# Advice for a new puffer?



## Nick1233 (May 17, 2013)

Hello all, I am in need of some advice. I'm a fairly new puffer, and I am hoping that some fellow BOTL can steer me in the right direction. I am looking for some suggestions in the $3-4/stick range. I tend to like milder smokes, but I'm trying to branch out so I am willing to try anything at least once. I figured I'd ask before I aimlessly buy a bunch of different cigars to try. Any advice is greatly appreciated, thanks in advance!

Nick


----------



## Rook83 (Apr 8, 2013)

so I'm a noob too...but I am starting to explore and enjoy this quite a bit...do you have a humidor yet? I'm a pretty big fan of Gurkha...A lot of their cigars are medium bodied and smooth...also great aroma...and if you know where to look, you can get them at a steal...


----------



## Tika (Sep 20, 2012)

This is easy as I just responded similar in another thread:

Seek out others who know more than you and then quickly learn who out of these folks are full of sh**.

Oh and read lots and post less on this forum.

Smoke!


----------



## JoeT (Sep 15, 2012)

Its gonna be sorta hard to find a good smoke for around that price but there are a few. My avg price range for a smoke is normally around the 8 dollar range. If its a really good day or company i may go up to 10-11 for a smoke. Well here are a few in your range.

Artuo fuente chateau
" " maduro short story
illusione ~46~ roughly 3.20 per
My Father Le Bijou 1922 petite robusto

also sometimes the tobbacco shops have some house blends that are pretty cheap and not bad.


----------



## Tobias Lutz (Feb 18, 2013)

:welcome: to the forums Nick!

If you check out some online sellers like Cigarsinternational, you'll find they make sampler bundles based on flavor profile. That would be a great way for you to try a number of different milder sticks without blowing up your wallet. If you have a local smoke shop you can always stop in and let them know what you're looking for. Those guys generally love trying to match the right cigar to a customer's tastes. Hang around and read lots of threads- there is a ton of info here.


----------



## Regiampiero (Jan 18, 2013)

JoeT said:


> Its gonna be sorta hard to find a good smoke for around that price but there are a few. My avg price range for a smoke is normally around the 8 dollar range. If its a really good day or company i may go up to 10-11 for a smoke. Well here are a few in your range.
> 
> Artuo fuente chateau
> " " maduro short story
> ...


I don't know where Joe buys is cigars, but he needs me to shop for him. I rarely spend more than $4 on a cigar because I wait until I can get them for a song. Speaking of Gurkhas (Great Cigars), I just got a mazo of 20 master select 6x60 (Golf course smokes) for $3 a piece. I got some Olivia's V for $3.50 a piece on cbid, and I have a bunch of AB Tempus I got for $3 per quadrum.

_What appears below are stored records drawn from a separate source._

/-- The listed values are the present ones (`10_state.md` R41), so their frequencies are the nonzero ones. -/
theorem FreqTable.Wf.listed_perm {t : FreqTable} (h : t.Wf) :
    ((List.range t.leafCnt.toNat).map fun k => t.freqOf (t.orderAt k)).Perm
      (t.freq.toList.filter (· != 0)) := by
  have hcnt : ((List.finRange 256).filter fun v => t.freqOf (BitVec.ofFin v) != 0).length = t.leafCnt.toNat := by
    rw [h.leafCnt, FreqTable.present, t.toList_freq, List.countP_map, List.countP_eq_length_filter]
    rfl
  have hnodup : ((List.range t.leafCnt.toNat).map fun k => (t.orderAt k).toFin).Nodup := by
    refine List.nodup_range.map_on fun j hj k hk he => ?_
    have he : t.orderAt j = t.orderAt k := BitVec.eq_of_toFin_eq he
    rw [List.mem_range] at hj hk
    rcases Nat.lt_trichotomy j k with hlt | heq | hgt
    · exact absurd he (h.distinct j k hlt hk)
    · exact heq
    · exact absurd he.symm (h.distinct k j hgt hj)
  have hsub : ((List.range t.leafCnt.toNat).map fun k => (t.orderAt k).toFin) ⊆
      (List.finRange 256).filter fun v => t.freqOf (BitVec.ofFin v) != 0 := by
    intro v hv
    obtain ⟨k, hk, rfl⟩ := List.mem_map.mp hv
    exact List.mem_filter.mpr ⟨List.mem_finRange _, bne_iff_ne.mpr (h.listed k (List.mem_range.mp hk))⟩
  have hperm := (List.subperm_of_subset hnodup hsub).perm_of_length_le
    (by rw [hcnt, List.length_map, List.length_range])
  rw [t.toList_freq, List.filter_map]
  simpa [Function.comp_def] using hperm.map fun v => t.freqOf (BitVec.ofFin v)

/-- The frequencies of the listed values add up to TOTAL. -/
theorem FreqTable.Wf.sum_listed {t : FreqTable} (h : t.Wf) :
    ((List.range t.leafCnt.toNat).map fun k => (t.freqOf (t.orderAt k)).toNat).sum = t.total.toNat := by
  have hsum := (h.listed_perm.map BitVec.toNat).sum_nat
  have hdrop : (t.freq.toList.filter (· != 0)).map BitVec.toNat
      = (t.freq.toList.map BitVec.toNat).filter (· != 0) := by
    rw [List.filter_map]
    congr 2
    funext f
    simp [bne, ← BitVec.toNat_inj]
  rw [hdrop, List.sum_filter_bne_zero, List.map_map] at hsum
  exact hsum.trans h.total.symm

/-! ## One turn of BUILD's loop -/

theorem Arena.smallest_mem (a : Arena) (m : NodeIdx) (q : List NodeIdx) : a.smallest m q ∈ m :: q := by
  induction q generalizing m with
  | nil => exact List.mem_singleton_self m
  | cons i q ih =>
    rcases List.mem_cons.mp (ih (if a.less i m then i else m)) with h | h
    · rw [Arena.smallest, h]
      split <;> simp
    · exact List.mem_cons_of_mem _ (List.mem_cons_of_mem _ h)

/-- Q.extractMin() takes one node out of the queue (`40_frequency_tree.md` R162). -/
theorem Arena.extractMin_perm (a : Arena) {q : List NodeIdx} (hq : q ≠ []) :
    ∃ m rest, a.extractMin q = some (m, rest) ∧ q.Perm (m :: rest) := by
  obtain ⟨i, q', rfl⟩ := List.exists_cons_of_ne_nil hq
  exact ⟨_, _, rfl, List.perm_cons_erase (a.smallest_mem i q')⟩

/-- With two or more nodes queued, a turn of the loop takes two out, and queues their new parent
(`40_frequency_tree.md` R161, R163). -/
theorem Builder.mergeOnce_of_two {b : Builder} (h : 2 ≤ b.q.length) :
    ∃ l r rest, b.q.Perm (l :: r :: rest) ∧
      b.mergeOnce = { arena := b.merge l r, q := BitVec.ofNat 9 b.next :: rest, next := b.next + 1 } := by
  obtain ⟨l, q₁, hl, hpl⟩ := b.arena.extractMin_perm (List.ne_nil_of_length_pos (l := b.q) (by omega))
  have hlen := hpl.length_eq
  rw [List.length_cons] at hlen
  obtain ⟨r, q₂, hr, hpr⟩ := b.arena.extractMin_perm (List.ne_nil_of_length_pos (l := q₁) (by omega))
  exact ⟨l, r, q₂, hpl.trans (hpr.cons l), by simp [Builder.mergeOnce, hl, hr]⟩

/-- An index in the node index space is the number it is made of. -/
theorem toNat_nodeIdx {k : Nat} (hk : k < 512) : (BitVec.ofNat 9 k : NodeIdx).toNat = k := Nat.mod_eq_of_lt hk

/-! ## Parents -/

/-- Node `i` is an INTERNAL node with `j` as a child. -/
def Arena.IsParent (a : Arena) (i j : NodeIdx) : Prop :=
  (a.nodeAt i).kind = .internal ∧ ((a.nodeAt i).left = j ∨ (a.nodeAt i).right = j)

/-- Node `i` is an INTERNAL node as the merger makes it (`40_frequency_tree.md` R163, R166). -/
structure Arena.IsMerged (a : Arena) (i : NodeIdx) : Prop where
  kind  : (a.nodeAt i).kind = .internal
  value : (a.nodeAt i).value = 0
  left  : (a.nodeAt i).left.toNat < i.toNat
  right : (a.nodeAt i).right.toNat < i.toNat
  ne    : (a.nodeAt i).left ≠ (a.nodeAt i).right
  freq  : (a.nodeAt i).freq.toNat
    = (a.nodeAt (a.nodeAt i).left).freq.toNat + (a.nodeAt (a.nodeAt i).right).freq.toNat

theorem Arena.IsMerged.child_lt {a : Arena} {i j : NodeIdx} (h : a.IsMerged i) (hp : a.IsParent i j) :
    j.toNat < i.toNat := by
  obtain ⟨-, rfl | rfl⟩ := hp
  · exact h.left
  · exact h.right

/-- A merged node stays one in an arena that has it and every node below its index as before. -/
theorem Arena.IsMerged.congr {a a' : Arena} {i : NodeIdx} (h : a.IsMerged i)
    (heq : ∀ j : NodeIdx, j.toNat ≤ i.toNat → a'.nodeAt j = a.nodeAt j) : a'.IsMerged i := by
  have hi := heq i le_rfl
  have hl := heq _ h.left.le
  have hr := heq _ h.right.le
  constructor <;> rw [hi]
  · exact h.kind
  · exact h.value
  · exact h.left
  · exact h.right
  · exact h.ne
  · rw [hl, hr]
    exact h.freq

section
variable {b : Builder} (hnext : b.next < 511) (l r : NodeIdx)
include hnext

theorem Builder.toNat_next : (BitVec.ofNat 9 b.next : NodeIdx).toNat = b.next :=
  toNat_nodeIdx (by omega)

/-- The merger writes NODE[next]. -/
theorem Builder.nodeAt_merge_next : (b.merge l r).nodeAt (BitVec.ofNat 9 b.next) =
    Node.mkInternal l r ((b.arena.nodeAt l).freq + (b.arena.nodeAt r).freq) := by
  rw [Builder.merge, Arena.nodeAt_setNode, Builder.toNat_next hnext, if_pos ⟨rfl, hnext⟩]

omit hnext in
/-- The merger leaves every other entry alone. -/
theorem Builder.nodeAt_merge_ne {i : NodeIdx} (hi : i.toNat ≠ b.next) :
    (b.merge l r).nodeAt i = b.arena.nodeAt i := by
  rw [Builder.merge, Arena.nodeAt_setNode, if_neg fun h => hi h.1]

/-- The parents after a merge: the new node's children are the two merged, and the others' are as before. -/
theorem Builder.isParent_merge_iff {i j : NodeIdx} : (b.merge l r).IsParent i j ↔
    (i = BitVec.ofNat 9 b.next ∧ (l = j ∨ r = j)) ∨ (i.toNat ≠ b.next ∧ b.arena.IsParent i j) := by
  by_cases hi : i.toNat = b.next
  · have he : i = BitVec.ofNat 9 b.next := BitVec.eq_of_toNat_eq (hi.trans (Builder.toNat_next hnext).symm)
    rw [Arena.IsParent, he, Builder.nodeAt_merge_next hnext, Builder.toNat_next hnext]
    simp [Node.mkInternal]
  · have he : i ≠ BitVec.ofNat 9 b.next := fun he => hi (he ▸ Builder.toNat_next hnext)
    rw [Arena.IsParent, Builder.nodeAt_merge_ne l r hi]
    simp [Arena.IsParent, hi, he]

end

/-! ## The loop's invariant -/

/-- The nodes of BUILD's working state form a forest over the leaves of table `t` whose roots are the queued
nodes: every other node has exactly one parent. -/
structure Builder.Forest (t : FreqTable) (b : Builder) : Prop where
  started  : t.leafCnt.toNat ≤ b.next
  count    : b.q.length + b.next = 2 * t.leafCnt.toNat
  nodup    : b.q.Nodup
  queued   : ∀ j ∈ b.q, j.toNat < b.next
  total    : (b.q.map fun j => (b.arena.nodeAt j).freq.toNat).sum = t.total.toNat
  leaf     : ∀ i : NodeIdx, i.toNat < t.leafCnt.toNat → b.arena.nodeAt i = t.leafAt i.toNat
  internal : ∀ i : NodeIdx, t.leafCnt.toNat ≤ i.toNat → i.toNat < b.next → b.arena.IsMerged i
  empty    : ∀ i : NodeIdx, b.next ≤ i.toNat → b.arena.nodeAt i = Node.empty
  orphan   : ∀ j ∈ b.q, ∀ i, ¬ b.arena.IsParent i j
  parent   : ∀ j : NodeIdx, j.toNat < b.next → j ∉ b.q → ∃! i, b.arena.IsParent i j

section
variable {t : FreqTable} {b : Builder}

/-- A parent is one of the merged nodes. -/
theorem Builder.Forest.isMerged_of_isParent (h : b.Forest t) {i j : NodeIdx} (hp : b.arena.IsParent i j) :
    b.arena.IsMerged i ∧ i.toNat < b.next := by
  obtain ⟨hkind, -⟩ := hp
  by_cases hn : i.toNat < t.leafCnt.toNat
  · simp [h.leaf i hn, FreqTable.leafAt, Node.mkLeaf] at hkind
  · by_cases hi : i.toNat < b.next
    · exact ⟨h.internal i (by omega) hi, hi⟩
    · simp [h.empty i (by omega), Node.empty] at hkind

/-- A parent's index is greater than its child's. -/
theorem Builder.Forest.child_lt (h : b.Forest t) {i j : NodeIdx} (hp : b.arena.IsParent i j) :
    j.toNat < i.toNat ∧ i.toNat < b.next := by
  obtain ⟨hm, hi⟩ := h.isMerged_of_isParent hp
  exact ⟨hm.child_lt hp, hi⟩

section
variable {l r : NodeIdx} {rest : List NodeIdx} (h : b.Forest t) (hnext : b.next < 511)
  (hq : b.q.Perm (l :: r :: rest))
include h hq

theorem Builder.Forest.lt_of_perm {j : NodeIdx} (hj : j ∈ l :: r :: rest) : j.toNat < b.next :=
  h.queued j (hq.mem_iff.mpr hj)

theorem Builder.Forest.sum_perm : (b.arena.nodeAt l).freq.toNat + ((b.arena.nodeAt r).freq.toNat +
    (rest.map fun j => (b.arena.nodeAt j).freq.toNat).sum) = t.total.toNat := by
  have hsum := (hq.map fun j => (b.arena.nodeAt j).freq.toNat).sum_nat
  rw [h.total, List.map_cons, List.sum_cons, List.map_cons, List.sum_cons] at hsum
  exact hsum.symm

include hnext

/-- The frequency of the new node does not overflow. -/
theorem Builder.Forest.toNat_freq_merge : ((b.merge l r).nodeAt (BitVec.ofNat 9 b.next)).freq.toNat
    = (b.arena.nodeAt l).freq.toNat + (b.arena.nodeAt r).freq.toNat := by
  have hsum := h.sum_perm hq
  have hlt := t.total.isLt
  rw [Builder.nodeAt_merge_next hnext]
  exact BitVec.toNat_add_of_lt (by omega)

/-- After a merge the new node is a merged one, and so is each made before it. -/
theorem Builder.Forest.isMerged_merge {i : NodeIdx} (hi : t.leafCnt.toNat ≤ i.toNat)
    (hi' : i.toNat < b.next + 1) : (b.merge l r).IsMerged i := by
  rcases Nat.lt_succ_iff_lt_or_eq.mp hi' with hlt | heq
  · exact (h.internal i hi hlt).congr fun j hj => Builder.nodeAt_merge_ne l r (by omega)
  · obtain rfl : i = BitVec.ofNat 9 b.next := BitVec.eq_of_toNat_eq (heq.trans (Builder.toNat_next hnext).symm)
    have hl := h.lt_of_perm hq (j := l) (by simp)
    have hr := h.lt_of_perm hq (j := r) (by simp)
    have hlr : l ≠ r := List.ne_of_not_mem_cons (List.nodup_cons.mp (hq.nodup_iff.mp h.nodup)).1
    have hnode := Builder.nodeAt_merge_next hnext l r
    constructor
    case freq =>
      rw [h.toNat_freq_merge hnext hq, hnode, Node.mkInternal, Builder.nodeAt_merge_ne l r hl.ne,
        Builder.nodeAt_merge_ne l r hr.ne]
    all_goals rw [hnode, Node.mkInternal]
    case left => rwa [heq]
    case right => rwa [heq]
    case ne => exact hlr

/-- After a merge the new node and the unmerged roots have no parent. -/
theorem Builder.Forest.not_isParent_merge {j : NodeIdx} (hj : j ∈ BitVec.ofNat 9 b.next :: rest)
    (i : NodeIdx) : ¬ (b.merge l r).IsParent i j := by
  have hnew := Builder.toNat_next hnext
  have hl := h.lt_of_perm hq (j := l) (by simp)
  have hr := h.lt_of_perm hq (j := r) (by simp)
  have hnodup := hq.nodup_iff.mp h.nodup
  simp only [List.nodup_cons, List.mem_cons, not_or] at hnodup
  rw [Builder.isParent_merge_iff hnext]
  rcases List.mem_cons.mp hj with rfl | hj
  · rintro (⟨-, rfl | rfl⟩ | ⟨-, hp⟩)
    · omega
    · omega
    · have := h.child_lt hp
      omega
  · rintro (⟨-, rfl | rfl⟩ | ⟨-, hp⟩)
    · exact hnodup.1.2 hj
    · exact hnodup.2.1 hj
    · exact h.orphan j (hq.mem_iff.mpr (by simp [hj])) i hp

/-- After a merge every other node has exactly one parent: the two merged have the new node, and the others the
one they had. -/
theorem Builder.Forest.existsUnique_isParent_merge {j : NodeIdx} (hj : j.toNat < b.next + 1)
    (hjq : j ∉ BitVec.ofNat 9 b.next :: rest) : ∃! i, (b.merge l r).IsParent i j := by
  rw [List.mem_cons, not_or] at hjq
  obtain ⟨hjne, hjrest⟩ := hjq
  have hne : j.toNat ≠ b.next := fun he =>
    hjne (BitVec.eq_of_toNat_eq (he.trans (Builder.toNat_next hnext).symm))
  simp only [Builder.isParent_merge_iff hnext]
  by_cases hc : l = j ∨ r = j
  · have hin : j ∈ b.q := hq.mem_iff.mpr (by rcases hc with rfl | rfl <;> simp)
    refine ⟨_, .inl ⟨rfl, hc⟩, ?_⟩
    rintro i (⟨he, -⟩ | ⟨-, hp⟩)
    · exact he
    · exact absurd hp (h.orphan j hin i)
  · have hout : j ∉ b.q := fun hin => by
      rcases List.mem_cons.mp (hq.mem_iff.mp hin) with he | hin
      · exact hc (.inl he.symm)
      · exact (List.mem_cons.mp hin).elim (fun he => hc (.inr he.symm)) hjrest
    obtain ⟨i, hp, huniq⟩ := h.parent j (by omega) hout
    refine ⟨i, .inr ⟨(h.child_lt hp).2.ne, hp⟩, ?_⟩
    rintro i' (⟨-, hc'⟩ | ⟨-, hp'⟩)
    · exact absurd hc' hc
    · exact huniq i' hp'

/-- Merging two roots of the forest makes a forest again, with their parent as a root in their place. -/
theorem Builder.Forest.merge : Builder.Forest t
    { arena := b.merge l r, q := BitVec.ofNat 9 b.next :: rest, next := b.next + 1 } := by
  have hnew := Builder.toNat_next hnext
  have hstarted := h.started
  have hrest : ∀ j ∈ rest, j.toNat < b.next := fun j hj => h.lt_of_perm hq (by simp [hj])
  constructor
  case started => exact Nat.le_succ_of_le hstarted
  case count =>
    have hcount := h.count
    rw [hq.length_eq, List.length_cons, List.length_cons] at hcount
    change rest.length + 1 + (b.next + 1) = 2 * t.leafCnt.toNat
    omega
  case nodup =>
    have hnodup := hq.nodup_iff.mp h.nodup
    exact hnodup.of_cons.of_cons.cons fun hc => (hnew ▸ hrest _ hc).false
  case queued =>
    intro j hj
    rcases List.mem_cons.mp hj with rfl | hj
    · exact hnew.trans_lt (Nat.lt_succ_self _)
    · exact Nat.lt_succ_of_lt (hrest j hj)
  case total =>
    have hsame : (rest.map fun j => ((b.merge l r).nodeAt j).freq.toNat)
        = rest.map fun j => (b.arena.nodeAt j).freq.toNat :=
      List.map_congr_left fun j hj => by rw [Builder.nodeAt_merge_ne l r (hrest j hj).ne]
    rw [List.map_cons, List.sum_cons, hsame, h.toNat_freq_merge hnext hq, Nat.add_assoc, h.sum_perm hq]
  case leaf => exact fun i hi => (Builder.nodeAt_merge_ne l r (by omega)).trans (h.leaf i hi)
  case internal => exact fun i hi hi' => h.isMerged_merge hnext hq hi hi'
  case empty =>
    intro i (hi : b.next + 1 ≤ i.toNat)
    exact (Builder.nodeAt_merge_ne l r (by omega)).trans (h.empty i (by omega))
  case orphan => exact fun j hj i => h.not_isParent_merge hnext hq hj i
  case parent => exact fun j hj hjq => h.existsUnique_isParent_merge hnext hq hj hjq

Money is not going to be an issue for beginning puffers IMO. You're going to spend a lot more when you start expanding your palate and want to pick up an Don Carlos, Padron 1964, Opus...and so on. For now I suggest you stick to samplers and try to find your favorites. Speaking of which...CI (Cigar International) always has a captain McMellow deal that includes 10 mild-medium smokes for about $30. That might be a start.


----------



## DTPRB (May 15, 2013)

Regiampiero said:


> Money is not going to be an issue for beginning puffers IMO. You're going to spend a lot more when you start expanding your palate and want to pick up an Don Carlos, Padron 1964, Opus...and so on. For now I suggest you stick to samplers and try to find your favorites. Speaking of which...CI (Cigar International) always has a captain McMellow deal that includes 10 mild-medium smokes for about $30. That might be a start.


I am new and i think i'm doing it wrong. I enjoy the Padron 2000 serie but have my small (30 ct) humidor full of nice stuff. I figure if i'm only going to smoke one or two a week might as well smoke the nice stuff. I tried buying some cheaper ones, but can tell a difference between crappy and nice even though I don't have the palate to tell you what flavors exactly I am tasing (still trying to figure that out).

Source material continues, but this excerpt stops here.